It’s easy to forget that God and Mary often choose the poor, the ignorant, and the downtrodden to spread the message of the Kingdom. So many times, saint stories get glamorized in Hollywood soft-focus and backlighting and gilt-edged holy card pictures.

But there’s nothing glamorous or glitzy about Bernadette Soubirous, the 14-year-old French peasant whose visions of the Blessed Mother in 1858 led to one of the most-visited Catholic shrines in the world – the healing springs at the grotto of Lourdes.
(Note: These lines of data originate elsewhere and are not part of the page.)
-- ==== Sys2Proof/WellFormed.lean ====
section
/-! DEFINITION. Which instructions are well formed: the operand bounds of R70, R72 and R120, the length of a request
(R61) and the range a success response is made for (R62, R128). -/

namespace Sys2Proof

/-- The operand bounds of each instruction. -/
def Instr.wellFormed : Instr → Bool
  | .crc bytes => decide (bytes.length ≤ Machine.maxPayload)
  | .ingest _ bytes => decide (bytes.length ≤ Machine.maxPayload)
  | .poll _ => true
  | .proc frame => decide (frame.length ≤ Machine.fbCap)
  | .sample _ => true
  | .dist _ => true
  | .calstart => true
  | .calpoll _ => true
  | .conn => true
  | .disc => true
  | .rd addr => Machine.rdMapped addr
  | .mbReadHoldingRegisters _ _ _ extra => decide (Machine.minFrame + extra.length ≤ Machine.fbCap)
  | .mbReadHoldingRegistersResponse start count => decide (Machine.endOff start count ≤ Machine.rbSize)
  | .mbExceptionIllegalDataAddress => true

/-- A response frame that fits its one-byte count field and the bank: 0 to 20 register bytes (R62). -/
def Response.wellFormed : Response → Bool
  | .data _ bytes => decide (bytes.length ≤ Machine.rbSize)
  | .illegalDataAddress _ => true

end Sys2Proof
end

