-- ==== Sys2Proof/Safety.lean ====
section
/-! DEFINITION. What a good state is: the invariants of spec/10_state.md R31 and the canonical form of the storages. -/

namespace Sys2Proof.Machine

/-- The wire side: CUR in 0 to 64 (R13), the storages in canonical form, and RB equal to its reset image (R31, R44). -/
abbrev State.WireInv (s : State) : Prop :=
  s.cur.toNat ≤ fbCap ∧ Memory.wf fbReset fbCap s.fb = true ∧ Memory.wf (rbReset s.cfg) rbSize s.rb = true ∧
    (∀ i < rbSize, s.rbByte i = rbReset s.cfg i)

/-- The history's length (R17, R31). -/
abbrev State.HistoryInv (s : State) : Prop := s.hlen.toNat ≤ histCap

/-- The reference (R19, R31): REF_CNT in 1 to 10 and the mean in -128 to -1 dBm. -/
abbrev State.ReferenceInv (s : State) : Prop :=
  1 ≤ s.refCnt.toNat ∧ s.refCnt.toNat ≤ calN ∧
    -128 * (s.refCnt.toNat : Int) ≤ s.refSum.toInt ∧ s.refSum.toInt ≤ -(s.refCnt.toNat : Int)

/-- The calibration counters (R22, R31). -/
abbrev State.CalibrationInv (s : State) : Prop :=
  s.calCnt.toNat ≤ s.calTries.toNat ∧ s.calTries.toNat ≤ calMax ∧ s.calCnt.toNat ≤ calN ∧
    -128 * (s.calCnt.toNat : Int) ≤ s.calSum.toInt ∧ s.calSum.toInt ≤ -(s.calCnt.toNat : Int) ∧
    (s.mode = .cal → s.calCnt.toNat < calN ∧ s.calTries.toNat < calMax)

/-- The estimate (R18, R31) under the default exponent: the sentinel, or -20 to 12 022 644. The upper bound is that of
N_EXP = 5/2 (R153, R162), so for another exponent nothing is claimed. -/
abbrev State.EstimateInv (s : State) : Prop :=
  s.cfg.DefaultExponent → s.est.toInt = sentinel ∨ (-20 ≤ s.est.toInt ∧ s.est.toInt ≤ 12022644)

/-- The invariant of R31, with a legal configuration (D11). -/
abbrev State.Inv (s : State) : Prop :=
  s.cfg.WellFormed ∧ s.WireInv ∧ s.HistoryInv ∧ s.ReferenceInv ∧ s.CalibrationInv ∧ s.EstimateInv

/-- An outcome that is no fault: a next state, or a refusal of what the host presented (R200, R7). -/
def NoFault (o : Host.Outcome State Fault Refusal) : Prop := ∀ f, o ≠ .fault f

/-- The instructions of the wire side: what they read and write is FB, CUR, LAST_RX, RB, TX and SLAVE_ADDR (R32). CRC
reads and writes no state and is counted here. -/
def wireSide : Instr → Bool
  | .crc _ | .ingest _ _ | .poll _ | .proc _ | .mbReadHoldingRegisters _ _ _ _
  | .mbReadHoldingRegistersResponse _ _ | .mbExceptionIllegalDataAddress => true
  | .sample _ | .dist _ | .calstart | .calpoll _ | .conn | .disc | .rd _ => false

/-- The instructions of the wireless side: the history, estimate, reference, calibration and link (R32). -/
def wirelessSide : Instr → Bool
  | .sample _ | .dist _ | .calstart | .calpoll _ | .conn | .disc => true
  | .crc _ | .ingest _ _ | .poll _ | .proc _ | .mbReadHoldingRegisters _ _ _ _
  | .mbReadHoldingRegistersResponse _ _ | .mbExceptionIllegalDataAddress | .rd _ => false

/-- `s` and `t` hold the same wire side (R32). -/
structure SameWire (s t : State) : Prop where
  fb : t.fb = s.fb
  cur : t.cur = s.cur
  lastRx : t.lastRx = s.lastRx
  rb : t.rb = s.rb
  tx : t.tx = s.tx

/-- `s` and `t` hold the same wireless side: "everything else" (R32). -/
structure SameWireless (s t : State) : Prop where
  hist : t.hist = s.hist
  hlen : t.hlen = s.hlen
  est : t.est = s.est
  refSum : t.refSum = s.refSum
  refCnt : t.refCnt = s.refCnt
  mode : t.mode = s.mode
  calSum : t.calSum = s.calSum
  calCnt : t.calCnt = s.calCnt
  calTries : t.calTries = s.calTries
  calOk : t.calOk = s.calOk
  active : t.active = s.active

/-- Run operations one after the other, stopping at the first fault or refusal (R46, R240). -/
def runInstrs : List Instr → State → Host.Outcome State Fault Refusal
  | [], s => .next s
  | i :: is, s =>
      match exec i s with
      | .next t => runInstrs is t
      | .fault f => .fault f
      | .refused r => .refused r

/-- `n` steps, stopping at the first fault or refusal. -/
def runSteps : Nat → State → Host.Outcome State Fault Refusal
  | 0, s => .next s
  | n + 1, s =>
      match step s with
      | .next t => runSteps n t
      | .fault f => .fault f
      | .refused r => .refused r

/-- `t` is reached from reset with configuration `c` by steps over commands the host presents (R31, D22). -/
def Reachable (c : Config) (t : State) : Prop :=
  ∃ (cmds : List Command) (n : Nat), runSteps n { State.resetWith c with inbox := cmds } = .next t

/-- One arrival and the polls made before the next one: `INGEST now, bytes` then a POLL at each time of `polls` (R75,
R106). -/
structure Arrival where
  now : Word
  bytes : List Byte
  polls : List Word
  deriving DecidableEq, Repr

/-- The operations of an arrival. -/
def Arrival.instrs (a : Arrival) : List Instr := .ingest a.now a.bytes :: a.polls.map .poll

end Sys2Proof.Machine
end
Bernadette was born Jan. 7, 1844, the oldest of two sisters and six brothers. Her father was unable to pay his bills, and the family had to move into a one-room living space in an abandoned jail. Bernadette nearly died of cholera when she was 10, and suffered from asthma and poor health her entire life.

One day, Bernadette was sent out to gather firewood with her sister and a friend. Left behind while the other girls crossed a stream, Bernadette heard the sound of rushing wind and went to investigate the noise. In a cave used as a dumping ground and shelter for pigs, she saw an apparition of a lady dressed in white with a blue sash and a yellow rose on each foot. The lady made the sign of the cross, then vanished. This was Feb. 11, 1858.
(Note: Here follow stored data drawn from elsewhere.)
theorem execCalpoll_busy {b : Byte} (hmode : s.mode = .cal) (hcnt : s.pollCnt (rssiOf b) ≠ calN)
    (htries : s.pollTries ≠ calMax) : execCalpoll b s = .next ((s.polled b).emit (.status .busy)) := by
  simp only [execCalpoll, hmode, if_neg (not_or.mpr ⟨hcnt, htries⟩)]
  rfl

theorem execDisc_clears (hclr : s.cfg.clrOnDisc = true) :
    execDisc s = .next ((s.setActive false).clearEstimate.emit (.bytes [])) := by
  rw [execDisc, if_pos hclr]

theorem execDisc_keeps (hclr : s.cfg.clrOnDisc = false) :
    execDisc s = .next ((s.setActive false).emit (.bytes [])) := by
  rw [execDisc, hclr, if_neg Bool.false_ne_true]

end Cases

/-! ### A side's operations do not look at the other side (R32) -/

/-- `s` with the wire side and the host's interface of `w`. -/
def State.withWireOf (s w : State) : State :=
  { s with
    fb := w.fb, cur := w.cur, lastRx := w.lastRx, rb := w.rb, tx := w.tx
    inbox := w.inbox, results := w.results }

/-- `s` with the wireless side and the host's interface of `w`. -/
def State.withWirelessOf (s w : State) : State :=
  { w with cfg := s.cfg, fb := s.fb, cur := s.cur, lastRx := s.lastRx, rb := s.rb, tx := s.tx }

theorem SameWireless.eq_withWireOf {s t : State} (h : SameWireless s t) (hcfg : s.cfg = t.cfg) :
    t = s.withWireOf t := by
  cases s; cases t; cases h; simp_all [State.withWireOf]

theorem SameWire.eq_withWirelessOf {s t : State} (h : SameWire s t) (hcfg : s.cfg = t.cfg) :
    t = s.withWirelessOf t := by
  cases s; cases t; cases h; simp_all [State.withWirelessOf]

theorem sameWireless_withWireOf (s w : State) (r : Result) : SameWireless (s.emit r) ((s.withWireOf w).emit r) :=
  ⟨rfl, rfl, rfl, rfl, rfl, rfl, rfl, rfl, rfl, rfl, rfl⟩

theorem sameWire_withWirelessOf (s w : State) (r : Result) : SameWire (s.emit r) ((s.withWirelessOf w).emit r) :=
  ⟨rfl, rfl, rfl, rfl, rfl⟩

/-- A wireless-side operation does over any wire side what it does over its own. -/
theorem exec_withWireOf {i : Instr} {s t : State} (w : State) (hi : wirelessSide i = true) (h : exec i s = .next t) :
    ∃ (u : State) (r : Result), t = u.emit r ∧ u.results = s.results ∧
      exec i (s.withWireOf w) = .next ((u.withWireOf w).emit r) := by
  cases i with
  | sample b =>
    obtain ⟨hmode, ht⟩ | ⟨hmode, hlen, ht⟩ := execSample_next h
    · exact ⟨s, _, ht, rfl, execSample_cal hmode⟩
    · exact ⟨_, _, ht, rfl, execSample_normal hmode hlen⟩
  | dist b => exact ⟨s, _, execDist_next h, rfl, rfl⟩
  | calstart =>
    obtain ⟨hmode, ht⟩ | ⟨hmode, ht⟩ := execCalstart_next h
    · exact ⟨_, _, ht, rfl, execCalstart_normal hmode⟩
    · exact ⟨s, _, ht, rfl, execCalstart_cal hmode⟩
  | calpoll b =>
    obtain ⟨hmode, ht⟩ | ⟨hmode, hend, hcnt, ht⟩ | ⟨hmode, htries, hcnt, ht⟩ | ⟨hmode, hcnt, htries, ht⟩ :=
      execCalpoll_next h
    · exact ⟨s, _, ht, rfl, execCalpoll_normal hmode⟩
    · exact ⟨_, _, ht, rfl, execCalpoll_done hmode hend hcnt⟩
    · exact ⟨_, _, ht, rfl, execCalpoll_failed hmode htries hcnt⟩
    · exact ⟨_, _, ht, rfl, execCalpoll_busy hmode hcnt htries⟩
  | conn => exact ⟨_, _, execConn_next h, rfl, rfl⟩
  | disc =>
    obtain ⟨hclr, ht⟩ | ⟨hclr, ht⟩ := execDisc_next h
    · exact ⟨_, _, ht, rfl, execDisc_clears hclr⟩
    · exact ⟨_, _, ht, rfl, execDisc_keeps hclr⟩
  | _ => cases hi

/-- A wire-side operation does over any wireless side what it does over its own. -/
theorem exec_withWirelessOf {i : Instr} {s t : State} (w : State) (hi : wireSide i = true) (h : exec i s = .next t) :
    ∃ (u : State) (r : Result), t = u.emit r ∧ u.results = s.results ∧
      exec i (s.withWirelessOf w) = .next ((u.withWirelessOf w).emit r) := by
  cases i with
  | crc p => exact ⟨s, _, execCrc_next h, rfl, rfl⟩
  | ingest now p =>
    obtain ⟨hcur, ⟨hroom, ht⟩ | ⟨hroom, ht⟩⟩ := execIngest_next h
    · exact ⟨s, _, ht, rfl, execIngest_full hcur hroom⟩
    · exact ⟨_, _, ht, rfl, execIngest_room hcur hroom⟩
  | poll now =>
    obtain ⟨hquiet, ht⟩ | ⟨hcur, hsilence, hcap, ht⟩ := execPoll_next h
    · exact ⟨s, _, ht, rfl, execPoll_quiet hquiet⟩
    · exact ⟨_, _, ht, rfl, execPoll_dispatch hcur hsilence hcap⟩
  | proc f =>
    obtain ⟨hlen, ht⟩ := execProc_next h
    exact ⟨s, _, ht, rfl, execProc_fits hlen⟩
  | mbReadHoldingRegisters addr start count extra =>
    exact ⟨s, _, execMbReadHoldingRegisters_next h, rfl,
      execMbReadHoldingRegisters_fits (execMbReadHoldingRegisters_next_fits h)⟩
  | mbReadHoldingRegistersResponse start count =>
    obtain ⟨hend, ht⟩ := execMbReadHoldingRegistersResponse_next h
    exact ⟨s, _, ht, rfl, execMbReadHoldingRegistersResponse_inside hend⟩
  | mbExceptionIllegalDataAddress => exact ⟨s, _, execMbExceptionIllegalDataAddress_next h, rfl, rfl⟩
  | _ => cases hi

/-- Settles O56: a state that agrees on a side is the first one with the rest exchanged, and over that the side's
operations do the same. -/
theorem sidesDoNotReadEachOther : Obligations.SidesDoNotReadEachOther := by
  intro i s1 s2 t1 hcfg h
  refine ⟨fun hi hsame => ?_, fun hi hsame => ?_⟩
  · obtain ⟨u, r, rfl, hres, hexec⟩ := exec_withWirelessOf s2 hi h
    rw [← hsame.eq_withWirelessOf hcfg] at hexec
    exact ⟨_, r, hexec, sameWire_withWirelessOf u s2 r, by rw [State.emit_results, hres], rfl⟩
  · obtain ⟨u, r, rfl, hres, hexec⟩ := exec_withWireOf s2 hi h
    rw [← hsame.eq_withWireOf hcfg] at hexec
    exact ⟨_, r, hexec, sameWireless_withWireOf u s2 r, by rw [State.emit_results, hres], rfl⟩

/-! ### Steps and stops -/

/-- Settles O1: the three cases of the step. -/
theorem stepRunsTheDecodedCommand : Obligations.StepRunsTheDecodedCommand := by
  refine ⟨fun s c rest i hin hdec => ?_, fun s c rest e hin hdec => ?_, fun s hin => ?_⟩
  · simp only [step, hin, hdec]
    rfl
  · simp only [step, hin, hdec]
  · simp only [step, hin]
Bernadette’s sister and friend thought she had been dreaming, and her mother beat her for telling lies when she tried to tell her tale. But Bernadette insisted she was telling the truth, and returned to the grotto again and again.
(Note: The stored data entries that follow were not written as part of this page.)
-- ==== Sys2Proof/Decode.lean ====
section
/-! DEFINITION. From words to instructions and back: the fields of R21 and R22, one decoder for each
class of R32, in the order of traps that R439 gives, and the encoder. -/

namespace Sys2Proof

/-! ## Operand codes (R26, R28) -/

/-- The operand a field selects (R26); a reserved code gives constant 0, and `reservedCode` names it. -/
def Opnd.ofCode (c : Byte) : Opnd :=
  let n := c.toNat
  if h : n < 128 then .x ⟨n, h⟩
  else if h : n < 192 then .s ⟨n - 128, by omega⟩
  else if h : n < 200 then .t ⟨n - 192, by omega⟩
  else if h : n < 216 then .k ⟨n - 200, by omega⟩
  else .k 0

/-- The code of an operand (R26). -/
def Opnd.code : Opnd → Byte
  | .x n => BitVec.ofNat 8 n.val
  | .s n => BitVec.ofNat 8 (128 + n.val)
  | .t n => BitVec.ofNat 8 (192 + n.val)
  | .k n => BitVec.ofNat 8 (200 + n.val)

/-- Codes 216 to 255 (R26). -/
def reservedCode (c : Byte) : Bool := decide (216 ≤ c.toNat)

/-- An operand a field may read, with `regs` declared x registers, in a sync or sys clause or not (R28). -/
def Opnd.src (regs : Nat) (sync : Bool) : Opnd → Bool
  | .x n => decide (n.val < regs)
  | .s _ => true
  | .t _ => !sync
  | .k _ => true

/-- An operand a D field may write (R28). -/
def Opnd.dst (regs : Nat) (sync : Bool) (o : Opnd) : Bool :=
  o.src regs sync && (match o with | .k _ => false | _ => true)

/-- The first register of a pair (R28). -/
def Opnd.pair (regs : Nat) (sync : Bool) : Opnd → Bool
  | .x n => decide (n.val + 1 < regs ∧ n.val ≠ 127)
  | .s n => decide (n.val ≠ 63)
  | .t n => !sync && decide (n.val ≠ 7)
  | .k _ => false

/-- The register after this one: the second of a pair. -/
def Opnd.succ : Opnd → Opnd
  | .x n => .x (n + 1)
  | .s n => .s (n + 1)
  | .t n => .t (n + 1)
  | .k n => .k n

/-! ## Formats and shapes that pages limit -/

/-- Format codes 1 to 12 (R224). -/
def EFmt.code : EFmt → Nat
  | .fp64 => 1 | .fp32 => 2 | .bf16 => 3 | .fp16 => 4 | .e4m3 => 5 | .e5m2 => 6
  | .e3m2 => 7 | .e2m3 => 8 | .e2m1 => 9 | .int8 => 10 | .int4 => 11 | .cb2 => 12

/-- The format of a code; 0 and 13 to 15 name none. -/
def EFmt.ofCode? (n : Nat) : Option EFmt :=
  match n with
  | 1 => some .fp64 | 2 => some .fp32 | 3 => some .bf16 | 4 => some .fp16
  | 5 => some .e4m3 | 6 => some .e5m2 | 7 => some .e3m2 | 8 => some .e2m3
  | 9 => some .e2m1 | 10 => some .int8 | 11 => some .int4 | 12 => some .cb2
  | _ => none

/-- Slot width of `lde` and `ste` in bits (R230). -/
def EFmt.slot : EFmt → Nat
  | .fp64 => 64 | .fp32 => 32 | .bf16 => 16 | .fp16 => 16 | .cb2 => 16
  | .e4m3 => 8 | .e5m2 => 8 | .e3m2 => 8 | .e2m3 => 8 | .e2m1 => 8 | .int8 => 8 | .int4 => 8

/-- Slot width of `ldx` in bits (R230). -/
def OutFmt.slot : OutFmt → Nat
  | .f32 => 32 | .bf16 => 16 | .f16 => 16 | .f64 => 64

/-- Block-scaled formats, codes 5 to 12 (R226). -/
def EFmt.scaled (f : EFmt) : Bool := decide (5 ≤ f.code)

/-- Rows m of a matrix shape (R246). -/
def EFmt.mmaM : EFmt → Nat
  | .fp64 => 16
  | _ => 32

/-- Depth k of a matrix shape (R246). -/
def EFmt.mmaK : EFmt → Nat
  | .fp64 => 16 | .fp32 => 0 | .bf16 => 32 | .fp16 => 32 | .e4m3 => 64 | .e5m2 => 64
  | .e3m2 => 80 | .e2m3 => 80 | .e2m1 => 128 | .int8 => 64 | .int4 => 128 | .cb2 => 128

/-- Block length of a coded LB (R245). -/
def blockLen (lb : Nat) : Nat := 16 * 2 ^ lb

/-- Accumulator rows an output covers: 8 for FP64, 16 otherwise (R250). -/
def EFmt.mmaRows : EFmt → Nat
  | .fp64 => 8
  | _ => 16

/-- LB, AR and the batch count fit the format's shape (R245); `g` is the batch count, 1 for `mma`. -/
def mmaShapeOk (f : EFmt) (lb ar g : Nat) : Bool :=
  (if f.scaled then decide (f.mmaK % blockLen lb = 0) && decide (f = .cb2 → lb = 1) else decide (lb = 0))
    && (decide (f = .fp64) || decide (ar % 2 = 0))
    && (decide (g = 1) || (decide (f.mmaM % g = 0) && decide (f.mmaK % g = 0)
        && (!f.scaled || decide ((f.mmaK / g) % blockLen lb = 0))))

/-! ## Codes of the small fields -/

/-- Access sizes by code (R34); `q` stands in for the illegal codes, which `szIll` names. -/
def Sz.ofBits (b : BitVec 3) : Sz :=
  match b.toNat with | 0 => .b | 1 => .h | 2 => .w | 3 => .d | _ => .q

/-- The code of a size (R34). -/
def Sz.bits : Sz → BitVec 3
  | .b => 0 | .h => 1 | .w => 2 | .d => 3 | .q => 4

/-- Bytes of an access, or lines, or elements: 2 to the size (R34, R97, R229). -/
def Sz.bytes : Sz → Nat
  | .b => 1 | .h => 2 | .w => 4 | .d => 8 | .q => 16

/-- Orders by code (R34); `sc` stands in for the illegal codes. -/
def Order.ofBits (b : BitVec 3) : Order :=
  match b.toNat with | 0 => .none | 1 => .acq | 2 => .rel | 3 => .ar | _ => .sc

/-- The code of an order (R34). -/
def Order.bits : Order → BitVec 3
  | .none => 0 | .acq => 1 | .rel => 2 | .ar => 3 | .sc => 4

/-- Scopes by code (R34). -/
def Scope.ofBits (b : BitVec 2) : Scope :=
  match b.toNat with | 0 => .team | 1 => .clus | 2 => .dev | _ => .sys

/-- The code of a scope (R34). -/
def Scope.bits : Scope → BitVec 2
  | .team => 0 | .clus => 1 | .dev => 2 | .sys => 3

/-- Rounding attributes by code (R34); codes 5 and 6 are illegal. -/
def Rm.ofBits (b : BitVec 3) : Rm :=
  match b.toNat with | 0 => .rn | 1 => .rz | 2 => .ru | 3 => .rd | 4 => .rna | _ => .rdyn

/-- The code of a rounding attribute (R34). -/
def Rm.bits : Rm → BitVec 3
  | .rn => 0 | .rz => 1 | .ru => 2 | .rd => 3 | .rna => 4 | .rdyn => 7

/-- Integer conditions by code (R50). -/
def Cond.ofCode (n : Nat) : Cond :=
  match n with | 0 => .eq | 1 => .ne | 2 => .lt | 3 => .le | 4 => .gt | _ => .ge

/-- The code of a condition (R50). -/
def Cond.code : Cond → Nat
  | .eq => 0 | .ne => 1 | .lt => 2 | .le => 3 | .gt => 4 | .ge => 5

/-- FP conditions by code (R69). -/
def FCond.ofCode (n : Nat) : FCond :=
  match n with
  | 0 => .eq | 1 => .ne | 2 => .lt | 3 => .le | 4 => .gt | 5 => .ge | 6 => .un | _ => .or

/-- The code of an FP condition (R69). -/
def FCond.code : FCond → Nat
  | .eq => 0 | .ne => 1 | .lt => 2 | .le => 3 | .gt => 4 | .ge => 5 | .un => 6 | .or => 7

/-- Predicate operations by code (R55). -/
def PsetOp.ofCode (n : Nat) : PsetOp :=
  match n with | 0 => .and | 1 => .or | 2 => .xor | _ => .andn

/-- The code of a predicate operation (R55). -/
def PsetOp.code : PsetOp → Nat
  | .and => 0 | .or => 1 | .xor => 2 | .andn => 3

/-- Conversions by code (R72). -/
def CvtOp.ofCode (n : Nat) : CvtOp :=
  match n with
  | 0 => .f2f | 1 => .f2i | 2 => .f2n | 3 => .f2iw | 4 => .f2nw | 5 => .i2f | _ => .n2f

/-- The code of a conversion (R72). -/
def CvtOp.code : CvtOp → Nat
  | .f2f => 0 | .f2i => 1 | .f2n => 2 | .f2iw => 3 | .f2nw => 4 | .i2f => 5 | .n2f => 6

/-- Shuffle modes by code (R78). -/
def ShflMode.ofCode (n : Nat) : ShflMode :=
  match n with | 0 => .idx | 1 => .up | 2 => .down | _ => .xor

/-- The code of a shuffle mode (R78). -/
def ShflMode.code : ShflMode → Nat
  | .idx => 0 | .up => 1 | .down => 2 | .xor => 3

/-- Lane operations by code (R81). -/
def LaneOp.ofCode (n : Nat) : LaneOp :=
  match n with
  | 0 => .add | 1 => .min | 2 => .max | 3 => .and | 4 => .or | 5 => .xor | _ => .fadd

/-- The code of a lane operation (R81). -/
def LaneOp.code : LaneOp → Nat
  | .add => 0 | .min => 1 | .max => 2 | .and => 3 | .or => 4 | .xor => 5 | .fadd => 6

/-- Atomic operations by OPC (R137). -/
def AtomOp.ofCode (n : Nat) : AtomOp :=
  match n with
  | 0 => .swap | 1 => .cas | 2 => .add | 3 => .min | 4 => .max | 5 => .minu | 6 => .maxu | 7 => .and
  | 8 => .or | 9 => .xor | 10 => .incw | 11 => .decw | 12 => .addb | 13 => .fadd | 14 => .fmin | _ => .fmax

/-- The OPC of an atomic operation (R137). -/
def AtomOp.code : AtomOp → Nat
  | .swap => 0 | .cas => 1 | .add => 2 | .min => 3 | .max => 4 | .minu => 5 | .maxu => 6 | .and => 7
  | .or => 8 | .xor => 9 | .incw => 10 | .decw => 11 | .addb => 12 | .fadd => 13 | .fmin => 14 | .fmax => 15

/-- The operations with a success predicate and a second data operand (R136, R137). -/
def AtomOp.hasSuccess : AtomOp → Bool
  | .cas => true
  | .addb => true
  | _ => false

/-- Combining operations of `srec` by OP (R302). -/
def SrecOp.ofCode (n : Nat) : SrecOp :=
  match n with
  | 0 => .add | 1 => .min | 2 => .max | 3 => .or | 4 => .xor | 5 => .fadd | 6 => .minu | _ => .maxu

/-- The OP of a combining operation (R302). -/
def SrecOp.code : SrecOp → Nat
  | .add => 0 | .min => 1 | .max => 2 | .or => 3 | .xor => 4 | .fadd => 5 | .minu => 6 | .maxu => 7

/-- Output formats of `ldx` by code (R229). -/
def OutFmt.ofCode (n : Nat) : OutFmt :=
  match n with | 0 => .f32 | 1 => .bf16 | 2 => .f16 | _ => .f64

/-- The code of an output format (R229). -/
def OutFmt.code : OutFmt → Nat
  | .f32 => 0 | .bf16 => 1 | .f16 => 2 | .f64 => 3

/-- Engine queues by Q (R156). -/
def EQueue.ofCode (n : Nat) : EQueue :=
  match n with
  | 0 => .se0 | 1 => .se1 | 2 => .cvx | 3 => .ray | 4 => .cut | 5 => .rast | _ => .coll

/-- The Q of an engine queue (R156). -/
def EQueue.code : EQueue → Nat
  | .se0 => 0 | .se1 => 1 | .cvx => 2 | .ray => 3 | .cut => 4 | .rast => 5 | .coll => 6

/-! ## Words and fields (R21, R22) -/

/-- The fields of a base word and its extension word; without one, R22's defaults. `lit` is the whole
extension word, read by the I-form (R24). -/
structure Fields where
  x : Bool
  op : BitVec 7
  d : Byte
  a : Byte
  b : Byte
  gs : Bool
  gp : BitVec 3
  c : Byte
  sub : Byte
  imm : BitVec 12
  lit : W32
  deriving DecidableEq, Repr

/-- The fields of a base word `w` and of the word `e` that follows it, read when X = 1 (R21, R22). -/
def Fields.ofWords (w e : W32) : Fields :=
  let x := w.getLsbD 31
  { x := x
    op := w.extractLsb' 24 7
    d := w.extractLsb' 16 8
    a := w.extractLsb' 8 8
    b := w.extractLsb' 0 8
    gs := if x then e.getLsbD 31 else false
    gp := if x then e.extractLsb' 28 3 else 7
    c := if x then e.extractLsb' 20 8 else 0
    sub := if x then e.extractLsb' 12 8 else 0
    imm := if x then e.extractLsb' 0 12 else 0
    lit := if x then e else 0 }

/-- The base word of the fields (R21). -/
def Fields.base (f : Fields) : W32 :=
  BitVec.ofBool f.x ++ f.op ++ f.d ++ f.a ++ f.b

/-- The extension word of the fields (R22). -/
def Fields.ext (f : Fields) : W32 :=
  BitVec.ofBool f.gs ++ f.gp ++ f.c ++ f.sub ++ f.imm

/-- S, SUB[7] (R34). -/
def Fields.s (f : Fields) : Bool := f.sub.getLsbD 7
/-- F, SUB[6:3], of the integer and lane families (R34). -/
def Fields.f4 (f : Fields) : Nat := (f.sub.extractLsb' 3 4).toNat
/-- U, SUB[2] (R34). -/
def Fields.u (f : Fields) : Bool := f.sub.getLsbD 2
/-- I, SUB[1] (R34). -/
def Fields.i (f : Fields) : Bool := f.sub.getLsbD 1
/-- W, SUB[0] (R34). -/
def Fields.w (f : Fields) : Bool := f.sub.getLsbD 0
/-- F, SUB[7:5], of the FP family (R34). -/
def Fields.f3 (f : Fields) : Nat := (f.sub.extractLsb' 5 3).toNat
/-- RM, SUB[4:2] (R34). -/
def Fields.rm (f : Fields) : BitVec 3 := f.sub.extractLsb' 2 3
/-- SCOPE, SUB[7:6] (R34). -/
def Fields.scope (f : Fields) : BitVec 2 := f.sub.extractLsb' 6 2
/-- ORDER, SUB[5:3] (R34). -/
def Fields.order (f : Fields) : BitVec 3 := f.sub.extractLsb' 3 3
/-- SIZE, SUB[2:0] (R34). -/
def Fields.size (f : Fields) : BitVec 3 := f.sub.extractLsb' 0 3
/-- The guard (R22). -/
def Fields.g (f : Fields) : Guard := ⟨f.gs, f.gp.toFin⟩
/-- B, or IMM12 when I = 1 (R30). -/
def Fields.src (f : Fields) : Src := if f.i then .imm f.imm else .opnd (.ofCode f.b)
/-- I = 1 with B not 0, or I = 0 with IMM12 not 0 (R25, R30). -/
def Fields.srcIll (f : Fields) : Bool := if f.i then f.b != 0 else f.imm != 0
/-- A branch offset, A the high byte and B the low (R31). -/
def Fields.off (f : Fields) : BitVec 16 := f.a ++ f.b
/-- ORDER and SCOPE. -/
def Fields.ord (f : Fields) : Ord := ⟨.ofBits f.order, .ofBits f.scope⟩
/-- The memory operand of A, B and IMM12 (R34). -/
def Fields.mem (f : Fields) : MemRef := ⟨.ofCode f.a, .ofCode f.b, f.imm⟩
/-- RM, Z and P (R34). -/
def Fields.fp (f : Fields) : FpMod := ⟨.ofBits f.rm, f.i, f.w⟩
The local priests and community officials did not believe that Bernadette was seeing visions and she was harassed and laughed at until she reported that the lady had identified herself as the “Immaculate Conception.” Since that title had been applied to Mary only four years earlier, it was unlikely that an illiterate peasant child would have known it, so the priests finally believed her. The church was built, and people began to come to the spring, where uncountable miraculous healings began to occur.

Bernadette retreated from the world by joining a convent of sisters of Nevers at Lourdes, where she was treated harshly by the sisters in charge “to keep her from being too proud.” She worked with the sick and the poor, even though she was chronically ill herself, and died at the age of 35. Her enshrined body, which has never decayed, can still be seen at the convent near the grotto of Lourdes.

Bernadette, whose feast day is April 16, is the patron of sick people, poor people, shepherds, and people ridiculed for their piety. She was canonized in 1933, on Dec. 8, the Solemnity of the Immaculate Conception.